А если была, то четыре года обретают смысл. Я не знаю, какой смысл, для
чего и что мне с ним делать, но — смысл.
— Да какой смысл?
Ты говорил сам с собой. Была эта девушка или ее не было, все равно это
не имеет значения, раз ты не собираешься ее искать.
— Не все равно. Я
хочу знать, что однажды, завтра или через тридцать лет, я встречу ее,
скажем, на перроне или в вагоне фирменного поезда. Фирменного — это
обязательно. Чтобы там было чисто и не смердило туалетом. Как ты не
поймешь? Завтра или через тридцать лет! Боже мой, Андрей, это же просто!
Я... Я живу, как... Там, в конце моих дел, хребты трещат, — я не
оправдываюсь, это моя жизнь, она так сложилась, я не хочу другой жизни.
Можно было вернуться в деревню и стать земским учителем. А я выбрал этот
путь, потому что поверил им. Черт с ними, они нас обманули. Я знаю: воли
нет, покоя не будет. Но — завтра или через тридцать лет! Как тебе
объяснить? Заветная дверь, — ты никогда ее не откроешь, но она есть. За
нею, может, паутина и мышиный помет, но ты думаешь, что там лежат
сокровища, и они ждут тебя.
— Я понимаю, не
горячись. На перроне, завтра или через тридцать лет. Я все понял. Нас на
первом курсе было девяносто, а на втором стало восемьдесят четыре.
— Это точно?
— Точнее не
бывает, я относил список в комитет комсомола, я помню.
— Вот видишь.
— И потом, если
как следует встряхнуть память, то, кто знает, в каком-нибудь углу, куда
я еще не заглядывал, может, что-то сохранилось. Какая-нибудь мелочь,
слово, взгляд. Надо только оживить декорации.
— Оживить?
Декорации? Да. Иногда это срабатывает. Ну, ты позвонишь, если твои
декорации оживут?
— Позвоню. Насчет
чая и сигарет... Не держи зла.
— Да ладно. Если
б я на вас обижался каждый раз, когда вы... ну, в общем, когда вы не так
себя ведете, я б давно растаял. Знаешь что, Андрей? Ну его все к идолам!
Давай посидим где-нибудь с пивцом, без воспоминаний.
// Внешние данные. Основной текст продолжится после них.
-- ==== Sys2Proof/Machine/Pmc.lean ====
section
/-! DEFINITION. The performance counters of a virtual cluster (R326, R327): what they count, and when. -/

namespace Sys2Proof.Machine

/-- A counter counts events of a code. -/
def Pmc.counts (p : Pmc) (code : Nat) : Bool := p.cfg.getLsbD 8 && (p.cfg.extractLsb' 0 8).toNat == code && decide (1 ≤ code) && decide (code ≤ 0x0C)

/-- Counter i takes n events: it wraps, sets OVF, and signals its line where SIGEN is set. -/
def State.countPmc (s : State) (v i n : Nat) : State :=
  let x := s.vc v
  let p := x.pmc.getD i {}
  let sum := p.cnt.toNat + n
  let y := { x with pmc := x.pmc.set i { p with cnt := BitVec.ofNat 48 sum } }
  if 2 ^ 48 ≤ sum then
    let s1 := s.setVc v { y with pmOvf := x.pmOvf ||| BitVec.ofNat 8 (2 ^ i) }
    if p.cfg.getLsbD 9 then s1.addSignals v (p.cfg.extractLsb' 10 5).toNat 1 else s1
  else s.setVc v y

/-- The counters of a virtual cluster take n events of a code. -/
def State.countEvents (s : State) (v code n : Nat) : State :=
  (List.range 8).foldl (fun s i => if ((s.vc v).pmc.getD i {}).counts code then s.countPmc v i n else s) s

/-- The codes whose events a step of the model makes (State.happen). -/
def steppedCodes : List Nat := [0x02, 0x03, 0x04, 0x06, 0x07, 0x08, 0x09, 0x0B, 0x0C]

/-- No event of a virtual cluster is left to count. -/
def State.clearDue (s : State) (v : Nat) : State := { s with events := s.events.filter fun e => e.1 / 16 != v }

/-- The counters take all events that have happened before, as an access to one of them finds it (R327). -/
def State.countDue (s : State) (v : Nat) : State := (steppedCodes.foldl (fun t code => t.countEvents v code (s.due v code)) s).clearDue v

/-- COUNT of counter i with the events that have happened, before it wraps. -/
def State.pmcSum (s : State) (v i : Nat) : Nat :=
  let p := (s.vc v).pmc.getD i {}
  p.cnt.toNat + ((steppedCodes.filter p.counts).map (s.due v)).sum

/-- PMOVF with the wraps of those events. -/
def State.pmcOvf (s : State) (v : Nat) : BitVec 8 :=
  (List.range 8).foldl (fun w i => if 2 ^ 48 ≤ s.pmcSum v i then w ||| BitVec.ofNat 8 (2 ^ i) else w) (s.vc v).pmOvf

/-- n events of a code may be counted now: so many have happened; clocks pass, and misses of the translation caches come, while the virtual cluster is resident; and accesses wait at a hold table while one does. How many clocks or misses they are is free (log 67). -/
def State.countable (s : State) (v code n : Nat) : Bool :=
  if code = 0x01 ∨ code = 0x0A then s.ctxs.any fun e => e.2.hasVcn v && e.2.resident
  else if code = 0x05 then s.flight.any fun a => a.vcn == v && a.stage == .held
  else decide (code ≤ 0x0C) && decide (n ≤ s.due v code)

/-- PMC_EVENT: n events of a code are counted (R326). -/
def execPmcEvent (vcn code n : Nat) (s : State) : Out :=
  if !s.countable vcn code n then .next s
  else .next (({ s with events := if s.due vcn code = 0 then s.events else s.events.set (eventKey vcn code) (s.due vcn code - n) } : State).countEvents vcn code n)

end Sys2Proof.Machine
end

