/-- Each side-band request is answered with what it asks for, framed as log 60 says (sensor numbers, type codes and framing are the model's); an attestation is not answered by a hot trust die or a returned part, and after a failed boot it answers the failing slot, slot 7 apart; a vendor request is answered likewise; an unsupported message changes nothing. A link die in reset takes no port command; an enabled port trains; trained, it is up at its width, or in replay where it kept flits; no width takes it down. A flit with a bad CRC or out of order is NAKed once; the last flit of a packet delivers it and sends ACK. ACK, NAK and 2 us without an ACK empty the replay buffer or send it again. A dead lane narrows the port. WRITE, READREQ, READDATA and RESPONSE packets are performed as they arrive, a refused one is sent again 10 us later, and what its port has not begun to send waits for it; the packet that carries the arrival goes after all others; a WRITE's arrival is set out, or the packet refused where it cannot be made yet. (Which peer a port leads to, the far count, and what RESET and NAK do to packets on their way are read by the model, logs 20, 50, 117, 118.) -/
def Obligations.SideBandAndShadexPorts : Prop :=
  (∀ s : State, (∀ e, ∃ t, exec (.endpointIdAssignment e) s = .next t ∧ t.trust.eid = e % 256 ∧ t.hostIf.replies = s.hostIf.replies ++ [[BitVec.ofNat 8 e]] ∧ t.mem = s.mem)
      ∧ (∃ t w, exec .versionDiscovery s = .next t ∧ t.hostIf.replies = s.hostIf.replies ++ [wordLe w] ∧ t.mem = s.mem)
      ∧ (∃ t, exec .messageTypeDiscovery s = .next t ∧ t.hostIf.replies = s.hostIf.replies ++ [[0x00, 0x01, 0x05, 0x7E]] ∧ t.mem = s.mem)
      ∧ (∃ t, exec (.numericSensorRead 76) s = .next t ∧ t.hostIf.replies = s.hostIf.replies ++ [0 :: toLe 8 s.hostIf.risk] ∧ t.mem = s.mem)
      ∧ (∀ p < 16, ∃ t, exec (.numericSensorRead (77 + p)) s = .next t ∧ t.hostIf.replies = s.hostIf.replies ++ [0 :: toLe 8 (s.port p).st] ∧ t.mem = s.mem)
      ∧ (∀ n < 76, ∃ t w, exec (.numericSensorRead n) s = .next t ∧ t.hostIf.replies = s.hostIf.replies ++ [(if 1 ≤ n ∧ sensorDies.getD (n - 1) 0 ∈ s.lostDies then 1 else 0) :: wordLe w] ∧ t.mem = s.mem)
      ∧ ∀ ty, exec (.unsupportedMessage ty) s = .next s)
  ∧ (∀ (s : State) (i : Instr) (bs nonce : List Byte) (k : Nat),
      (i = .getVersion ∧ bs = [0x13] ∨ i = .getDigests ∧ bs = bytesOf256 (shake256 Config.certificate) ∨ i = .getCertificate ∧ bs = Config.certificate ∨ i = .challenge nonce ∧ bs = Config.identitySign nonce
        ∨ i = .getMeasurements k nonce ∧ 1 ≤ k ∧ k ≤ 7 ∧ bs = bytesOf256 (s.measurement k) ++ Config.identitySign (nonce ++ bytesOf256 (s.measurement k)) ∨ i = .negotiateAlgorithms false true ∧ bs = [0] ∨ i = .negotiateAlgorithms true false ∧ bs = [0]) →
      ((s.trust.hot = true ∨ s.fuses.lifecycle = 2) → exec i s = .next s)
      ∧ (s.trust.hot = false → s.fuses.lifecycle ≠ 2 → (s.trust.bootFail = none → ∃ t, exec i s = .next t ∧ t.hostIf.replies = s.hostIf.replies ++ [bs] ∧ t.mem = s.mem ∧ t.trust = s.trust)
          ∧ ∀ n, s.trust.bootFail = some n → ∃ t, exec i s = .next t ∧ t.hostIf.replies = s.hostIf.replies ++ [if i = .getMeasurements 7 nonce then bs else [BitVec.ofNat 8 n]] ∧ t.mem = s.mem))
  ∧ (∀ s : State, s.trust.hot = false → s.fuses.lifecycle ≠ 2 → s.trust.bootFail = none → (∃ t w, exec .getCapabilities s = .next t ∧ t.hostIf.replies = s.hostIf.replies ++ [wordLe w] ∧ t.mem = s.mem)
      ∧ ∃ t, exec (.negotiateAlgorithms true true) s = .next t ∧ t.trust.negotiated = true ∧ t.hostIf.replies = s.hostIf.replies ++ [[1]] ∧ t.mem = s.mem)
  ∧ (∀ (s : State) (off n : Nat) (v : Word), (s.trust.hot = true → exec (.regrd off n) s = .next s ∧ exec (.regwr off v) s = .next s ∧ exec (.sidebandMaprd n) s = .next s ∧ exec (.errrd n) s = .next s)
      ∧ (∀ k, s.trust.hot = false → s.trust.bootFail = some k → ∀ i, i = .regrd off n ∨ i = .regwr off v ∨ i = .sidebandMaprd n ∨ i = .errrd n → ∃ t, exec i s = .next t ∧ t.hostIf.replies = s.hostIf.replies ++ [[BitVec.ofNat 8 k]] ∧ t.mem = s.mem)
      ∧ (s.trust.hot = false → s.trust.bootFail = none → (sideWrites off = true → exec (.regwr off v) s = .next (s.writeReg .side off v)) ∧ (sideWrites off = false → exec (.regwr off v) s = .next s)
          ∧ ((n = 4 ∨ n = 8) → off % n = 0 → ∃ t, exec (.regrd off n) s = .next t ∧ t.hostIf.replies = s.hostIf.replies ++ [toLe n (s.readReg .side (off / 8 * 8) / 2 ^ (8 * (off % 8)))] ∧ t.mem = s.mem)
          ∧ (n < 4096 → ∃ t, exec (.sidebandMaprd n) s = .next t ∧ t.hostIf.replies = s.hostIf.replies ++ [wordLe (entryWord (s.mapNow n) s.mapSeq)] ∧ t.mem = s.mem)
          ∧ (n < s.hostIf.errTail → s.hostIf.errTail ≤ n + 256 → ∃ t, exec (.errrd n) s = .next t ∧ t.hostIf.replies = s.hostIf.replies ++ [s.hostIf.errRing.getD (n % 256) []] ∧ t.mem = s.mem)))
  ∧ (∀ (s : State) (p : Nat), s.linkDie p = false → exec (.sxctlEnable p) s = .next s ∧ exec (.sxctlReset p) s = .next s ∧ ∀ w rem, exec (.portTrained p w rem) s = .next s)
  ∧ (∀ (s : State) (p : Nat), s.linkDie p = true ↔ p < 16 ∧ s.trust.bootFail = none ∧ (if p < 8 then 0x200 else 0x201) ∉ s.lostDies)
  ∧ (∀ (s : State) (p : Nat), s.linkDie p = true → s.hostIf.held = [] → (∃ t, exec (.sxctlEnable p) s = .next t ∧ (t.port p).enable = true ∧ (t.port p).st = (if (s.port p).enable = true then (s.port p).st else 1) ∧ t.mem = s.mem)
      ∧ (∃ t, exec (.sxctlReset p) s = .next t ∧ t.port p = { (s.port p).cleared (if (s.port p).enable then 1 else 0) with dead := 0 } ∧ t.mem = s.mem))
  ∧ (∀ (s : State) (p w : Nat) (rem : Word) (x : Port), s.linkDie p = true → x = s.port p → x.enable = true → x.st = 1 →
      (w = 16 ∨ w = 8 ∨ w = 4 → w ≤ widest x.dead → ∃ t, exec (.portTrained p w rem) s = .next t ∧ (t.port p).width = w ∧ (t.port p).remote = rem ∧ t.mem = s.mem
        ∧ (x.replay = [] → (t.port p).st = 2) ∧ (x.replay ≠ [] → (t.port p).st = 3 ∧ (t.port p).replay = x.replay ∧ (t.port p).replays = min (x.replays + 1) 0xFFFFFFFF))
      ∧ (w = 0 → ∃ t, exec (.portTrained p w rem) s = .next t ∧ (t.port p).st = 0 ∧ (t.port p).width = 0 ∧ t.mem = s.mem))
  ∧ (∀ (s : State) (p ack : Nat) (x : Port) (flit : List Byte), p < 16 → x = s.port p → 2 ≤ x.st → (∀ f ∈ x.replay, f.1 ≠ field flit 2 2) →
      ((flit.length ≠ 256 ∨ Config.crc64 (flit.take 248) ≠ BitVec.ofNat 64 (field flit 248 8) ∨ field flit 4 1 % 4 = 0 ∧ field flit 0 2 ≠ x.rxSeq) →
        (x.naked = false → ∃ t, exec (.flitReceive p flit) s = .next t ∧ (t.port p).naked = true ∧ (t.port p).sent = x.sent ++ [controlFlit 2 x.rxAck] ∧ (t.port p).partials = [] ∧ (t.port p).delivered = x.delivered)
        ∧ (x.naked = true → ∃ t, exec (.flitReceive p flit) s = .next t ∧ (t.port p).sent = x.sent ∧ (t.port p).delivered = x.delivered))
      ∧ (flit.length = 256 → Config.crc64 (flit.take 248) = BitVec.ofNat 64 (field flit 248 8) → field flit 4 1 % 4 = 0 → field flit 0 2 = x.rxSeq →
          (field flit 4 1 / 4 % 2 = 1 → field flit 4 1 / 8 % 2 = 1 → ∃ t, exec (.flitReceive p flit) s = .next t ∧ (t.port p).delivered = x.delivered ++ [(flit.drop 8).take 240] ∧ (t.port p).rxSeq = (x.rxSeq + 1) % 65536
            ∧ (t.port p).rxAck = x.rxSeq ∧ (t.port p).sent = x.sent ++ [controlFlit 1 x.rxSeq] ∧ t.mem = s.mem)
          ∧ (field flit 4 1 / 4 % 2 = 0 → field flit 4 1 / 8 % 2 = 0 → ∃ t, exec (.flitReceive p flit) s = .next t ∧ (t.port p).partials = x.partials ++ [(flit.drop 8).take 240] ∧ (t.port p).rxSeq = (x.rxSeq + 1) % 65536
            ∧ (t.port p).rxAck = x.rxAck ∧ (t.port p).delivered = x.delivered ∧ (t.port p).sent = x.sent))
      ∧ ((∀ f ∈ x.replay, f.1 ≠ ack) → x.replay ≠ [] → ∃ t, exec (.nakReceive p ack) s = .next t ∧ (t.port p).st = 3 ∧ (t.port p).replay = x.replay ∧ (t.port p).replays = min (x.replays + 1) 0xFFFFFFFF
          ∧ (t.port p).sent = x.sent ++ x.replay.map (fun f => flitBytes f.1 x.rxAck f.2.1) ∧ t.mem = s.mem)
      ∧ (s.ptime < x.ackAt + 2000 → exec (.replayTimeout p) s = .next s)
      ∧ (x.ackAt + 2000 ≤ s.ptime → x.replay ≠ [] → ∃ t, exec (.replayTimeout p) s = .next t ∧ (t.port p).st = 3 ∧ (t.port p).replay = x.replay ∧ (t.port p).ackAt = s.ptime ∧ t.mem = s.mem))
  ∧ (∀ (x : Port) (l m : List (Nat × List Byte × Nat)) (b : List Byte) (a w now : Nat), x.replay = l ++ (a, b, w) :: m → (∀ f ∈ l, f.1 ≠ a) → x.pend = [] → (x.acked a now).replay = m ∧ (x.acked a now).ackAt = now ∧ (x.st = 3 → (x.acked a now).st = 2))
  ∧ (∀ (s : State) (p lane : Nat) (d : BitVec 16), p < 16 → lane < 16 → (s.port p).st ≠ 0 → d = (s.port p).dead ||| BitVec.ofNat 16 (2 ^ lane) →
      ∃ t, exec (.laneDeath p lane) s = .next t ∧ (t.port p).dead = d ∧ (t.port p).laneLoss = min ((s.port p).laneLoss + 1) 0xFFFFFFFF ∧ t.mem = s.mem
        ∧ (widest d ≠ 0 → (t.port p).st = 1 ∧ (t.port p).width = (if (s.port p).width = 0 then 0 else widest d) ∧ (t.port p).replay = (s.port p).replay) ∧ (widest d = 0 → (t.port p).st = 0 ∧ (t.port p).width = 0))
  ∧ widest 0 = 16 ∧ widest 0x0020 = 8 ∧ widest 0x0100 = 8 ∧ widest 0x0101 = 4 ∧ widest 0x1111 = 0
  ∧ (∀ (s : State) (p : Nat), p < 16 → (s.port p).st = 1 → (s.port p).width ≠ 0 → ∃ t, exec (.retrainDone p) s = .next t ∧ (t.port p).width = (s.port p).width ∧ t.mem = s.mem
      ∧ ((s.port p).replay = [] → (t.port p).st = 2) ∧ ((s.port p).replay ≠ [] → (t.port p).st = 3 ∧ (t.port p).replay = (s.port p).replay))
  ∧ (∀ (s u v : State) (p k : Nat) (pkt : List Byte) (f : Fail), s.takePacket p 1 = some (pkt, u) → (∀ segs, u.windowSegs (farAsid (u.peerAt p)) (packetOff pkt) (packetLen pkt) .wr = .ok (some segs) → u.segsMoving segs = false) →
      (u.farArrivalAt p pkt = .ok (some []) → exec (.shadexWrite p) s = .next (u.answerPacket p 2 pkt { cause := 0, sub := 0 }) ∧ (u.answerPacket p 2 pkt { cause := 0, sub := 0 }).mem = s.mem)
      ∧ (u.farArrivalAt p pkt ≠ .ok (some []) → u.farWrite p pkt = (v, k, f) → ∃ t, exec (.shadexWrite p) s = .next t ∧ t.mem = v.mem
          ∧ ∀ (g : Seg) (gs : List Seg), k ≠ 2 → u.farArrivalAt p pkt = .ok (some (g :: gs)) → ∃ (a : FarArrival), t.arrivals = v.arrivals ++ [a] ∧ a.asid = farAsid (v.peerAt p) ∧ a.seg.loc = g.loc ∧ a.counter = false))
  ∧ (∀ (s : State) (p ty : Nat) (pkt : List Byte) (u : State), s.takePacket p ty = some (pkt, u) → packetType pkt = ty ∧ pkt ∈ (s.port p).delivered ∧ (u.port p).delivered = (s.port p).delivered.erase pkt ∧ u.mem = s.mem)
  ∧ (∀ (s u : State) (p : Nat) (pkt bs : List Byte) (segs : List Seg), s.takePacket p 2 = some (pkt, u) → u.windowSegs (farAsid (u.peerAt p)) (packetOff pkt) (packetLen pkt) .rd = .ok (some segs) → u.segsMoving segs = false → u.readSegs segs = .ok bs →
      exec (.readreq p) s = .next (u.sendBack p (packetBytes 3 0 (packetLen pkt) (packetOff pkt) 0 (packetTag pkt) bs)))
  ∧ (∀ (s : State) (p i n : Nat) (e : Peer) (q : List Byte), s.peerAt p = some (i, e) → s.peerPort i = some n → s.sendBack p q = s.sendOn n i q)
  ∧ (∀ (s u : State) (p : Nat) (pkt q : List Byte) (e : EngOp), s.takePacket p 3 = some (pkt, u) → u.engine? (packetTag pkt) = some e → q ∈ e.out → packetOff q = packetOff pkt →
      ∃ t, exec (.readdata p) s = .next t ∧ t.mem = (u.dataIn e (packetOff pkt) (packetData pkt)).mem)
  ∧ (∀ (s u : State) (p : Nat) (pkt q : List Byte) (e : EngOp), s.takePacket p 4 = some (pkt, u) → u.engine? (packetTag pkt) = some e → e.out.find? (fun q => packetOff q == packetOff pkt) = some q → e.hold = [] →
      (packetStatus pkt = 0 → ∃ t, exec (.response p) s = .next t ∧ t.engine? (packetTag pkt) = some { e with out := e.out.erase q } ∧ t.mem = s.mem)
      ∧ (packetStatus pkt = 2 → ∃ t x, exec (.response p) s = .next t ∧ t.engine? (packetTag pkt) = some x ∧ x.again = e.again ++ [q] ∧ x.retryAt = s.ptime ∧ t.mem = s.mem
          ∧ ((∀ pr, e.peer = some pr → u.peerPort pr = none) → x.out = e.out.erase q ∧ x.hold = [])
          ∧ ∀ pr n l offs, e.peer = some pr → u.peerPort pr = some n → pullPend (u.port n).pend.length e.id (u.port n).pend = (l, offs) →
              (t.port n).pend = l ∧ x.hold = e.out.filter (fun y => offs.contains (packetOff y)) ∧ x.out = (e.out.filter fun y => !offs.contains (packetOff y)).erase q)
      ∧ (packetStatus pkt = 1 → ∃ t x, exec (.response p) s = .next t ∧ t.engine? (packetTag pkt) = some { e with out := e.out.erase q, subs := e.subs ++ [x] } ∧ x.cause = field (packetData pkt) 0 1 ∧ x.sub = field (packetData pkt) 1 1 ∧ t.mem = s.mem))
  ∧ (∀ (s u : State) (p pr : Nat) (pkt q : List Byte) (e : EngOp), s.takePacket p 4 = some (pkt, u) → u.engine? (packetTag pkt) = some e → e.out = [q] → packetOff q = packetOff pkt → packetStatus pkt = 0 → e.again = [] → e.peer = some pr → u.peerPort pr ≠ none →
      (e.hold.filter fun y => packetArr y == 0) ≠ [] → ∃ t, exec (.response p) s = .next t ∧ t.engine? (packetTag pkt) = some { e with out := e.hold.filter fun y => packetArr y == 0, hold := e.hold.filter fun y => packetArr y != 0 } ∧ t.mem = s.mem)
  ∧ (∀ (s : State) (id pr : Nat) (e : EngOp) (q : List Byte) (l : List (List Byte)), s.engine? id = some e → e.again = q :: l → e.out = [] →
      (s.ptime < e.retryAt + 10000 → exec (.peerRetry id) s = .next s)
      ∧ (e.retryAt + 10000 ≤ s.ptime → e.peer = some pr → s.peerPort pr ≠ none → ∃ t, exec (.peerRetry id) s = .next t ∧ t.engine? id = some { e with again := l, out := [q] } ∧ t.mem = s.mem))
Для души, завтра
же, после работы. А?
— В «Праге»?
— Ну, давай в
«Праге». Там атмосфера, как тогда. И Дронушка каждый вечер пасмами
своими трясет. Нальется до кадыка и клюет носом в пепельницу.
— Договорились, в
половине шестого я буду в «Праге».
Андрей Иванович
выкурил еще одну сигарету и пошел спать. Лег и сразу почувствовал, что у
него квадратный бок. Господи, когда же это кончится? Все это. То, что
они называют жизнью. Если б он был женщиной, он бы поплакал, и возможно,
ему стало бы легче. Девушки он действительно не мог вспомнить. Басакин в
тюрьме сочинил фантазию и сам в нее поверил. У каждого свой остров. У
Басакина — кудрявая девушка, у Андрея Ивановича — аквилон...
Аквилон!
— Черт! — он
усмехнулся.
И перевернулся на
спину, потом вернулся на бок, на животе ему тяжело дышалось. Он сказал
себе:
— Завтра — чтоб я
сдох! — заеду в магазин и куплю словарь.